Not surprisingly, not one of the older generation who emigrated from Calabria to the US in the early 1970s chose to breastfeed, save one aunt who now is nearly 80. When they had their own babies, the Lombardo women bought formula—mixed, measured, and warmed in bottles in their sparkling American kitchens—and fed their babies without baring their breasts. My choice to feed my child in ?a different way is not in keeping with what the rest of the women in the family have chosen, and I think it frightens them a little—that because I’m not like them, maybe Alessandro won’t be like them, either. I ask Joe, “Do you think this makes them afraid that we’ll do everything differently, that maybe I’m too American?” My hunch proves correct when I over-hear my incredulous mother-in-law, flanked by a bevy of aunts, ask Joe,

“She’s going to put shoes on the baby, right?” And, in a nervous whisper, “She will feed him food at some point, si?”

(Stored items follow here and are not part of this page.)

-- ==== Sys2Proof/Machine/Landing.lean ====
section
/-! DEFINITION. The Landing (chapter 13): the build of a step, its tickets (R437 to R441) and effects, and step records. -/

namespace Sys2Proof.Machine

/-- Replicas of the context's plan homed on this device, with their numbers (R369). -/
def State.homes (s : State) (d : Nat) : List (Nat × Replica) :=
  (enum (s.getCtx d).replicaList).filter fun p => p.2.home == s.logicalId d

/-! Pages (R377, R378). -/

/-- Pages per series of a request. -/
def pagesPer (rep : Replica) (r : Serve) : Nat := cdiv (r.promptLen + r.maxNew) (max rep.tpp 1)

/-- KV windows of a unit as (first frame, pages), ascending. -/
def State.kvRanges (s : State) (d u : Nat) : List (Nat × Nat) :=
  let ws := (s.getDom d).win.filter fun p => Config.kvWindow (ofLe (s.getCtx d).planId) d p.1
  let rs := (ws.filterMap fun p => winOf p.2).filter fun w => unitOf (w.1 * 65536) == u
  (rs.map fun w => (w.1, w.2.1)).foldl (fun acc x => ins x acc) []
where
  ins (x : Nat × Nat) : List (Nat × Nat) → List (Nat × Nat)
    | [] => [x]
    | y :: ys => if x.1 < y.1 then x :: y :: ys else y :: ins x ys

/-- The lowest `n` numbers of a range that are free. -/
def takeFreeIn (used : List Nat) : Nat → Nat → Nat → List Nat
  | _, 0, _ => []
  | _, _, 0 => []
  | a, c + 1, n + 1 => if used.contains a then takeFreeIn used (a + 1) c (n + 1) else a :: takeFreeIn used (a + 1) c n

/-- The lowest `n` free numbers of several ranges. -/
def takeFreeAll (used : List Nat) : List (Nat × Nat) → Nat → List Nat
  | [], _ => []
  | r :: rs, n => let xs := takeFreeIn used r.1 r.2 n; xs ++ takeFreeAll used rs (n - xs.length)

/-- Frames of the entries that are VALID, and their indices. -/
def usedFrames (pg : Tab PageEnt) : List Nat := (pg.filter (·.2.valid)).map (·.2.frame)
def usedIndices (pg : Tab PageEnt) : List Nat := (pg.filter (·.2.valid)).map (·.1)

/-- R395: LND_FREE, free pages in the domain's KV pools. -/
def State.freePages (s : State) (d : Nat) : Nat :=
  let us := dedup (((s.getCtx d).replicaList.map (·.units)).flatten)
  let used := usedFrames s.mem.page
  (us.map fun u => ((s.kvRanges d u).map fun r => r.2 - (used.filter fun f => decide (r.1 ≤ f ∧ f < r.1 + r.2)).length).foldl (· + ·) 0).foldl (· + ·) 0

/-- One series of a request reserved: `n` pages of unit `u`, with their page-map indices; none where the pool or the range
is short. -/
def State.reserveSeries (s : State) (d u q n : Nat) (rep : Replica) (pg : Tab PageEnt) : Option (Tab PageEnt × List Nat) :=
  let fs := takeFreeAll (usedFrames pg) (s.kvRanges d u) n
  let is := takeFreeIn (usedIndices pg) rep.pmFirst rep.pmCount n
  if fs.length < n ∨ is.length < n then none
  else some ((is.zip fs).foldl (fun pg p =>
    tput pg p.1 { valid := true, tier := if u < 16 then 0 else 1, gen := ((tget {} pg p.1).gen + 1) % 4096, queue := q, frame := p.2 }) pg, is)

/-- Every series of a request (R378): all or nothing. -/
def State.reserve (s : State) (d q n : Nat) (rep : Replica) : List Nat → Nat → Tab PageEnt → Option (Tab PageEnt × List (Nat × Nat))
  | [], _, pg => some (pg, [])
  | u :: us, k, pg =>
    match s.reserveSeries d u q n rep pg with
    | none => none
    | some (pg, is) => (State.reserve s d q n rep us (k + 1) pg).map fun x => (x.1, (is.map fun i => (k, i)) ++ x.2)

/-! Sets of the coming step (R348 to R353). -/

/-- A switch of a model takes effect at the step boundary whose ring is `a` (R348). -/
def State.switchedAt (s : State) (d m a : Nat) : Bool :=
  s.weight.switches.any fun w => w.dom == d && (s.getSet w.set).model == m && decide (w.ring + 2 ≤ a)
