-- ==== Sys2Proof/Machine/Step.lean ====
section
/-! DEFINITION. One step of the block: the command at the front of the queue; on an empty queue, one edge of the root clock. -/

namespace Sys2Proof.Machine

/-- What happens with no command waiting (DESIGN CHOICE, notes/assumptions/28.md): the reset that ends a RESET in MODE 1 (R515), or one
root edge. -/
def State.idle (s : State) : State :=
  match s.resetDue with
  | some e => s.restart 2 e
  | none => tick s

/-- The step: the command in front runs on the state with the rest of the queue. -/
def step (s : State) : Host.Outcome State Fault Refusal :=
  match s.pending with
  | [] => .next s.idle
  | c :: cs => exec c { s with pending := cs }

/-- The state with the command that a word spells put in front of its queue; no row of the table gives a command bits, so that no word
spells one. -/
def State.withFetchWord (s : State) (nbits w : Nat) : State :=
  match decodeTableWord nbits w with
  | some c => { s with pending := c :: s.pending }
  | none => s

end Sys2Proof.Machine
end

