-- ==== Sys2Proof/Certificates/Slice0/Obligations.lean ====
section
/-! DEFINITION. The statements about the model, in the order of OBLIGATIONS.json. -/

open Sys2Proof Sys2Proof.Machine

/-- A step runs the command at the front of the queue on the state with the rest of the queue. -/
def Obligations.StepRunsFront : Prop :=
  ∀ (s : State) (c : Instr) (cs : List Instr), s.pending = c :: cs → step s = exec c { s with pending := cs }

/-- R34, R35: once ring time is seeded, RING_BOUNDARY adds one to the ring counter, modulo 2^64, and restarts the root cycle count, and no other
command but a reset writes either.

R41: at a ring boundary the local count of every compartment restarts at 0.

The model's choice (log entry 28): with no command waiting and no reset due, a step is one root edge. At the last cycle of a ring it changes nothing, and
RING_BOUNDARY ends the ring; else the root cycle goes up by one, the local count of a compartment with a running clock and no droop advances by one, and its
edge is kept unless an operating-point stop or the operating point skips it (R37, R41, R455, R456, R458); the ring count, the protection table, the flash,
the pins and the queue of commands stay. -/
def Obligations.TimePasses : Prop :=
  ((∀ s : State, s.ael.seeded = true → ∃ t, exec .ringBoundary s = .next t ∧ t.ring.count = (s.ring.count + 1) % 2 ^ 64 ∧ t.ring.cycle = 0 ∧
      t.ring.lenLog2 = s.ring.lenLog2 ∧ t.ael.seeded = true) ∧
    ∀ (c : Instr) (s t : State), exec c s = .next t → resets c = false → c ≠ .ringBoundary →
      t.ring.count = s.ring.count ∧ t.ring.cycle = s.ring.cycle ∧ t.ring.lenLog2 = s.ring.lenLog2) ∧
  (∀ s : State, ∃ t, exec .ringBoundary s = .next t ∧ ∀ k, k < 20 → (t.getCmp k).loc = 0) ∧
  (∀ s : State, s.pending = [] → s.resetDue = none →
      (s.L ≤ s.ring.cycle + 1 → step s = .next s) ∧
      (s.ring.cycle + 1 < s.L → ∃ t, step s = .next t ∧ t.ring.cycle = s.ring.cycle + 1 ∧ t.ring.count = s.ring.count ∧ t.ring.lenLog2 = s.ring.lenLog2 ∧
        t.prot = s.prot ∧ t.sec = s.sec ∧ t.flash = s.flash ∧ t.pins = s.pins ∧ t.pending = [] ∧
        ∀ k, k < 20 →
          let c := s.getCmp k
          let stop := c.stop && decide (s.ring.cycle + 1 < 320)
          (t.getCmp k).op = c.op ∧
          (c.clocked k = false → (t.getCmp k).loc = c.loc) ∧
          (c.clocked k = true → c.droop = false → (t.getCmp k).loc = c.loc + 1 ∧ (t.getCmp k).keptNow = (!stop && !skips c.op (c.loc + 1))) ∧
          (c.clocked k = true → c.droop = true → stop = false → skips c.op (c.loc + 1) = false →
            (t.getCmp k).loc = c.loc ∧ (t.getCmp k).keptNow = false ∧ (t.getCmp k).droop = false)))

/-- No command faults, and the one refusal is that of AR_CONST with SEL 8 to 255, which R206 reserves.

No command takes a command off the queue or puts one into it. -/
def Obligations.CommandsAnswer : Prop :=
  (∀ (c : Instr) (s : State), (∃ t, exec c s = .next t) ∨
      ∃ st k stamp rd sel, c = .arConst st k stamp rd sel ∧ 8 ≤ sel ∧ exec c s = .refused (.reserved "AR_CONST SEL")) ∧
  (∀ (c : Instr) (s t : State), exec c s = .next t → t.pending = s.pending)

/-- R473, R482, R494: no command but those of an image update changes the flash, not even a reset.

R270, R486: no command but a reset changes the protection table, its lock or the image it came from: no frame, packet, control block or register
write. -/
def Obligations.FlashAndProtectionKept : Prop :=
  (∀ (c : Instr) (s t : State), exec c s = .next t → writesFlash c = false → t.flash = s.flash) ∧
  (∀ (c : Instr) (s t : State), exec c s = .next t → resets c = false →
      t.prot = s.prot ∧ t.sec.locked = s.sec.locked ∧ t.sec.sects = s.sec.sects)

/-- R482, R486: every step keeps that, whatever the command. -/
def Obligations.LockInvStep : Prop :=
  ∀ s t : State, LockInv s → Steps s t → LockInv t

/-- Every step, whatever the command, keeps the numbers of operations in flight and of instructions at work below the number that the next one takes (R203). -/
def Obligations.OpNumbersStep : Prop :=
  ∀ s t : State, OpNumbers s → Steps s t → OpNumbers t

/-- The state after reset (R34, R59, R343, R373, R452, R468, R478, R486, R496, R503, R550, R558): the stage, the states of the copies, the plan contexts, the
compartments, the ports and the registers to which the spec gives a reset value other than 0; the ring counter at 0 is the model's (log entry 3).

The protection table in force is that of the booted image while it is locked; it holds right after reset.

The numbers of operations and jobs are in order right after reset. -/
def Obligations.ResetValues : Prop :=
  (State.reset.sec.stage = 0 ∧ State.reset.sec.aState = 3 ∧ State.reset.sec.bState = 3 ∧ State.reset.sec.locked = false ∧ State.reset.pins.cold = true ∧
    State.reset.ring.locked = false ∧ State.reset.ring.count = 0 ∧ State.reset.ael.parent = none ∧ State.reset.ael.hops = 511 ∧
    State.reset.therm.tjWarn = 90 ∧ State.reset.therm.hbmWarn = 80 ∧ State.reset.flash = [] ∧ State.reset.pending = [] ∧ State.reset.out = [] ∧
    (∀ d, (State.reset.getCtx d).state = .none ∧ (State.reset.getTally d).signInterval = 1024 ∧ (State.reset.getTally d).tseq = 1 ∧
      (State.reset.getLnd d).nextArr = 1 ∧ (State.reset.getDom d).valid = false) ∧
    (∀ k, (State.reset.getCmp k).on = false ∧ (State.reset.getCmp k).op = 0) ∧ (∀ p, (State.reset.getAel p).state = 0) ∧
    (∀ q, (State.reset.getQueue q).state = 0) ∧ (∀ n, State.reset.getNotch n = {}) ∧ (∀ i, (State.reset.getSet i).state = 0) ∧
    ∀ st, (State.reset.getStand st).mem = [] ∧ (State.reset.getStand st).ctx = none ∧ ∀ i, (State.reset.getStand st).getTok i = {}) ∧
  (LockInv State.reset) ∧
  (OpNumbers State.reset)

/-- R43, R191, R195, R197: the instruction at the head of a stream issues only where a running plan holds the stand, its stream has not reached CL_RING and its
window is filled, in a kept cycle, at or after its effective stamp, with its tokens and credits present beyond what the streams before it take in the same
cycle, the stream and, where it uses one, its engine free, and what its kind asks of the datapath met. -/
def Obligations.IssueConditions : Prop :=
  ∀ (s : State) (st k : Nat) (i : Instr) (h : Hdr) (r : Option Nat) (eng : Bool), issueNeeds i = some (h, r, eng) →
    (s.holdOf st k i = .go ↔
      ((s.running st).isSome = true ∧ ((s.getStand st).getStream k).ended = false ∧ (s.getCmp (standCmp st)).keptNow = true ∧
       ((s.getStand st).getStream k).filled = true ∧
       effStamp h ((s.getStand st).getStream k).loops ≤ s.standNow st ∧
       (h.wt = 0 ∨ tokNeed h r + takenTok (s.takes st k) h.wt ≤ ((s.getStand st).getTok h.wt).n) ∧
       (h.wc = 0 ∨ credNeed h + takenCred (s.takes st k) h.wc ≤ ((s.getStand st).getCred h.wc).n) ∧
       ((s.getStand st).getStream k).next ≤ s.standNow st ∧ (eng = true → ((s.getStand st).getStream k).free ≤ s.standNow st) ∧
       s.headReady st i = true)) ∧
    (k = 0 → s.takes st k = [])
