/-! updMsix -/
@[simp] theorem State.updMsix_ring (ld v : Nat) (f : Msix → Msix) : (s.updMsix ld v f).ring = s.ring := rfl
@[simp] theorem State.updMsix_ctx (ld v : Nat) (f : Msix → Msix) : (s.updMsix ld v f).ctx = s.ctx := rfl
@[simp] theorem State.updMsix_tally (ld v : Nat) (f : Msix → Msix) : (s.updMsix ld v f).tally = s.tally := rfl
@[simp] theorem State.updMsix_ledger (ld v : Nat) (f : Msix → Msix) : (s.updMsix ld v f).ledger = s.ledger := rfl
@[simp] theorem State.updMsix_cmp (ld v : Nat) (f : Msix → Msix) : (s.updMsix ld v f).cmp = s.cmp := rfl
@[simp] theorem State.updMsix_therm (ld v : Nat) (f : Msix → Msix) : (s.updMsix ld v f).therm = s.therm := rfl
@[simp] theorem State.updMsix_repair (ld v : Nat) (f : Msix → Msix) : (s.updMsix ld v f).repair = s.repair := rfl
@[simp] theorem State.updMsix_bcast (ld v : Nat) (f : Msix → Msix) : (s.updMsix ld v f).bcast = s.bcast := rfl
@[simp] theorem State.updMsix_stand (ld v : Nat) (f : Msix → Msix) : (s.updMsix ld v f).stand = s.stand := rfl
@[simp] theorem State.updMsix_net (ld v : Nat) (f : Msix → Msix) : (s.updMsix ld v f).net = s.net := rfl
@[simp] theorem State.updMsix_mem (ld v : Nat) (f : Msix → Msix) : (s.updMsix ld v f).mem = s.mem := rfl
@[simp] theorem State.updMsix_ael (ld v : Nat) (f : Msix → Msix) : (s.updMsix ld v f).ael = s.ael := rfl
@[simp] theorem State.updMsix_weight (ld v : Nat) (f : Msix → Msix) : (s.updMsix ld v f).weight = s.weight := rfl
@[simp] theorem State.updMsix_notch (ld v : Nat) (f : Msix → Msix) : (s.updMsix ld v f).notch = s.notch := rfl
@[simp] theorem State.updMsix_queue (ld v : Nat) (f : Msix → Msix) : (s.updMsix ld v f).queue = s.queue := rfl
@[simp] theorem State.updMsix_hub (ld v : Nat) (f : Msix → Msix) : (s.updMsix ld v f).hub = s.hub := rfl
@[simp] theorem State.updMsix_prot (ld v : Nat) (f : Msix → Msix) : (s.updMsix ld v f).prot = s.prot := rfl
@[simp] theorem State.updMsix_sec (ld v : Nat) (f : Msix → Msix) : (s.updMsix ld v f).sec = s.sec := rfl
@[simp] theorem State.updMsix_mgmt (ld v : Nat) (f : Msix → Msix) : (s.updMsix ld v f).mgmt = s.mgmt := rfl
@[simp] theorem State.updMsix_flash (ld v : Nat) (f : Msix → Msix) : (s.updMsix ld v f).flash = s.flash := rfl
@[simp] theorem State.updMsix_pins (ld v : Nat) (f : Msix → Msix) : (s.updMsix ld v f).pins = s.pins := rfl
@[simp] theorem State.updMsix_out (ld v : Nat) (f : Msix → Msix) : (s.updMsix ld v f).out = s.out := rfl
@[simp] theorem State.updMsix_free (ld v : Nat) (f : Msix → Msix) : (s.updMsix ld v f).free = s.free := rfl
@[simp] theorem State.updMsix_pending (ld v : Nat) (f : Msix → Msix) : (s.updMsix ld v f).pending = s.pending := rfl

/-! updSec -/
@[simp] theorem State.updSec_sec (f : Sec → Sec) : (s.updSec f).sec = f s.sec := rfl
@[simp] theorem State.updSec_ring (f : Sec → Sec) : (s.updSec f).ring = s.ring := rfl
@[simp] theorem State.updSec_ctx (f : Sec → Sec) : (s.updSec f).ctx = s.ctx := rfl
@[simp] theorem State.updSec_tally (f : Sec → Sec) : (s.updSec f).tally = s.tally := rfl
@[simp] theorem State.updSec_ledger (f : Sec → Sec) : (s.updSec f).ledger = s.ledger := rfl
@[simp] theorem State.updSec_cmp (f : Sec → Sec) : (s.updSec f).cmp = s.cmp := rfl
@[simp] theorem State.updSec_therm (f : Sec → Sec) : (s.updSec f).therm = s.therm := rfl
@[simp] theorem State.updSec_repair (f : Sec → Sec) : (s.updSec f).repair = s.repair := rfl
@[simp] theorem State.updSec_bcast (f : Sec → Sec) : (s.updSec f).bcast = s.bcast := rfl
@[simp] theorem State.updSec_stand (f : Sec → Sec) : (s.updSec f).stand = s.stand := rfl
@[simp] theorem State.updSec_net (f : Sec → Sec) : (s.updSec f).net = s.net := rfl
@[simp] theorem State.updSec_mem (f : Sec → Sec) : (s.updSec f).mem = s.mem := rfl
@[simp] theorem State.updSec_ael (f : Sec → Sec) : (s.updSec f).ael = s.ael := rfl
@[simp] theorem State.updSec_weight (f : Sec → Sec) : (s.updSec f).weight = s.weight := rfl
@[simp] theorem State.updSec_notch (f : Sec → Sec) : (s.updSec f).notch = s.notch := rfl
@[simp] theorem State.updSec_queue (f : Sec → Sec) : (s.updSec f).queue = s.queue := rfl
@[simp] theorem State.updSec_hub (f : Sec → Sec) : (s.updSec f).hub = s.hub := rfl
@[simp] theorem State.updSec_prot (f : Sec → Sec) : (s.updSec f).prot = s.prot := rfl
@[simp] theorem State.updSec_host (f : Sec → Sec) : (s.updSec f).host = s.host := rfl
@[simp] theorem State.updSec_mgmt (f : Sec → Sec) : (s.updSec f).mgmt = s.mgmt := rfl
@[simp] theorem State.updSec_flash (f : Sec → Sec) : (s.updSec f).flash = s.flash := rfl
@[simp] theorem State.updSec_pins (f : Sec → Sec) : (s.updSec f).pins = s.pins := rfl
@[simp] theorem State.updSec_out (f : Sec → Sec) : (s.updSec f).out = s.out := rfl
@[simp] theorem State.updSec_free (f : Sec → Sec) : (s.updSec f).free = s.free := rfl
@[simp] theorem State.updSec_pending (f : Sec → Sec) : (s.updSec f).pending = s.pending := rfl
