-- ==== Sys2Proof/Laws/Locks.lean ====
section
/-! SUPPORT. No function of the model but those of reset and boot changes the protection table, its lock, the sections of the booted
image, what holds the device in reset, or the queue of commands; none but those of an update changes the flash, and none but the
root clock and the seeding of ring time the count of rings or cycles. -/

set_option linter.unusedSimpArgs false

namespace Sys2Proof.Machine

/-- What the lock of the protection table rests on (R486), with the queue of commands. -/
def State.locks (s : State) : Tab Dom × Bool × Tab (List Byte) × Bool × List Instr × Mem × Nat × Nat × Nat × Bool :=
  (s.prot, s.sec.locked, s.sec.sects, s.pins.held, s.pending, s.flash, s.ring.count, s.ring.cycle, s.ring.lenLog2, s.ael.seeded)

theorem State.locks_eq {s t : State} (h1 : t.prot = s.prot) (h3 : t.sec.locked = s.sec.locked)
    (h4 : t.sec.sects = s.sec.sects) (h5 : t.pins.held = s.pins.held) (h6 : t.pending = s.pending)
    (h7 : t.flash = s.flash) (h8 : t.ring.count = s.ring.count) (h9 : t.ring.cycle = s.ring.cycle) (h10 : t.ring.lenLog2 = s.ring.lenLog2)
    (h11 : t.ael.seeded = s.ael.seeded) :
    t.locks = s.locks := by
  unfold State.locks; rw [h1, h3, h4, h5, h6, h7, h8, h9, h10, h11]

@[simp] theorem State.locks_fold (s : State) : (s.prot, s.sec.locked, s.sec.sects, s.pins.held, s.pending, s.flash, s.ring.count, s.ring.cycle, s.ring.lenLog2, s.ael.seeded) = s.locks := rfl

@[simp] theorem State.locks_mk (a b c d e f g h i j k l m n o p q r t u v w x y z) :
    State.locks ⟨a, b, c, d, e, f, g, h, i, j, k, l, m, n, o, p, q, r, t, u, v, w, x, y, z⟩ =
      (q, r.locked, r.sects, w.held, z, v, a.count, a.cycle, a.lenLog2, l.seeded) := rfl

@[simp] theorem foldl_locks {α : Type} (f : State → α → State) (l : List α) (s : State) (h : ∀ s a, (f s a).locks = s.locks) :
    (l.foldl f s).locks = s.locks := by
  induction l generalizing s with
  | nil => rfl
  | cons a l ih => rw [List.foldl_cons, ih, h]

@[simp] theorem foldl_fst_locks {α β : Type} (f : State × β → α → State × β) (l : List α) (p : State × β)
    (h : ∀ p a, ((f p a).1).locks = p.1.locks) : ((l.foldl f p).1).locks = p.1.locks := by
  induction l generalizing p with
  | nil => rfl
  | cons a l ih => rw [List.foldl_cons, ih, h]

@[simp] theorem State.takeFree_locks (s : State) : s.takeFree.2.locks = s.locks := rfl
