theorem State.raiseAt_raised (code d unit cyc i1 i2 : Nat) : Raised s (s.raiseAt code d unit cyc i1 i2) d code unit cyc i1 i2 := by
  have hevt : ((s.noted d).getTally d).evt = (s.getTally d).evt := by simp [State.noted]
  refine ⟨by rw [State.raiseAt_acc], fun hfull => ?_, fun hroom => ?_⟩
  · rw [State.raiseAt_getTally, State.putEvent_full _ _ (hevt ▸ hfull)]; simp [State.noted]
  · rw [State.raiseAt_out, ← hevt]
    exact State.putEvent_out _ _ (hevt ▸ hroom)

/-- An event reported on another state with the step, the event ring, the ring time and the log of `s` is reported on `s`. -/
theorem raised_of_same_step {s u t : State} {code d unit cyc i1 i2 : Nat} (htally : u.getTally d = s.getTally d) (hout : u.out = s.out)
    (hring : u.ring = s.ring) (h : Raised u t d code unit cyc i1 i2) : Raised s t d code unit cyc i1 i2 := by
  rw [Raised, htally, hout, hring] at h; exact h

theorem State.stand_eq_of_quiet {s t : State} (h : t.quiet = s.quiet) : t.stand = s.stand := congrArg (·.2.1) h
theorem State.net_eq_of_quiet {s t : State} (h : t.quiet = s.quiet) : t.net = s.net := congrArg (·.2.2.1) h

@[simp] theorem State.raiseAt_getStand (code d unit cyc i1 i2 st : Nat) : (s.raiseAt code d unit cyc i1 i2).getStand st = s.getStand st := by
  simp only [State.getStand, State.stand_eq_of_quiet (s.raiseAt_quiet ..)]
@[simp] theorem State.raiseAt_net (code d unit cyc i1 i2 : Nat) : (s.raiseAt code d unit cyc i1 i2).net = s.net :=
  State.net_eq_of_quiet (s.raiseAt_quiet ..)

/-- The parts that `far` collects are those that `DeviceKept` speaks of. -/
theorem deviceKept_of_far {s t : State} (h : t.far = s.far) : DeviceKept s t := by
  simp only [State.far, Prod.mk.injEq] at h
  obtain ⟨ring, cmp, therm, repair, bcast, mem, ael, weight, notch, queue, hub, prot, sec, flash, pins, pending⟩ := h
  exact { ring, cmp, therm, repair, bcast, mem, ael, weight, notch, queue, hub, prot, sec, flash, pins, pending }

end Sys2Proof.Machine
end

section
/-! SUPPORT. The fence of a tenancy domain (R144): what it does to an arrival, and which arrivals it meets; then the statement about it. -/

namespace Sys2Proof.Machine

variable {s : State} {st d : Nat}

/-- The state with another network. -/
def State.withNet (s : State) (net : NetSt) : State := { s with net := net }

@[simp] theorem State.withNet_getStand (s : State) (net : NetSt) (j : Nat) : (s.withNet net).getStand j = s.getStand j := rfl
@[simp] theorem State.withNet_getTally (s : State) (net : NetSt) (j : Nat) : (s.withNet net).getTally j = s.getTally j := rfl
@[simp] theorem State.withNet_standNow (s : State) (net : NetSt) (j : Nat) : (s.withNet net).standNow j = s.standNow j := rfl
@[simp] theorem State.withNet_net (s : State) (net : NetSt) : (s.withNet net).net = net := rfl
@[simp] theorem State.withNet_far (s : State) (net : NetSt) : (s.withNet net).far = s.far := rfl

But hearing their stories has enabled me to laugh more, to not take offense. They carry with them their own truth, their own histories. Their American-born daughters, who are of my generation, still confuse me.

“Oh, I never had the patience to do that,” says Joe’s 30-something cousin with a dismissive wave when she sees me nursing. When she “catches” me breastfeeding, another female relative says, half joking, “Put those away when you’re around me. That’s disgusting.” I try not to let their opinions affect the way I see myself or the way I feed my child. I remain determined, however, to get my mother-in-law, at least, to see my side of things. In the end, I win her over with sheer determination—and with well-selected quotes from the almighty doctor, revered by the family almost as much as the priest.

“Dr. DiGiovanni says that breastmilk is the best thing you can give your child,” I say. “Don’t you think we should give Alessandro the best thing that we possibly can?”

Maria Gracia, who cried “Come Gesy Bambino!” (He is the image of the Christ Child!) on seeing her grandson for the first time, has to agree with me at last.

Then, for months, she bides her time. Watching out of the corner of her eye as I nurse her grandson, she bastes braciole, kneads dough, ladles sauce from homegrown tomatoes over pasta, and waits. At the next family get-together, she calmly Velcros a bib around Alessandro’s neck and places a heaping bowlful of her signature meatballs on the table. Beaming, she holds her grandson on her lap and picks up a spoon. With the confidence of a military commander going into battle, she digs in. In the corner, Zio Peppino whispers, “Mangia, mangia!” and is shushed.

My in-laws—aunts, uncles, cousins, nieces, nephews—gather in the kitchen as Alessandro, seven-months-old, takes his first bite of Maria Gracia’s food. My father-in-law is actually holding his breath. My son smiles, a look of wonder and surprise on his face. Then he claps his hands, smearing red sauce from his chin to his forehead.

“Ah! Italiano!” my husband’s family—my family—exclaims as one, laughing, relieved. “Alessandro, this boy—he’s Italian!”

I discover that how we feed our children—surrounded by family, from our bodies, with love—is what makes us who we are.

Elisabeth Wilkins Lombardo hails from Cape Elizabeth, Maine, where she lives with her husband, Joe, and their son, Alessandro (3). Before moving to Maine, she spent ten years in Japan, working as a radio and TV announcer. Her stories have been published in the Japan Times, The Daily Yomiuri, Motherhood, and Osaka (Kansai) Timeout. Her prize-winning essay “After the Quake” was published in Japanese in a book about the great Kobe earthquake. Elisabeth is now working on a novel.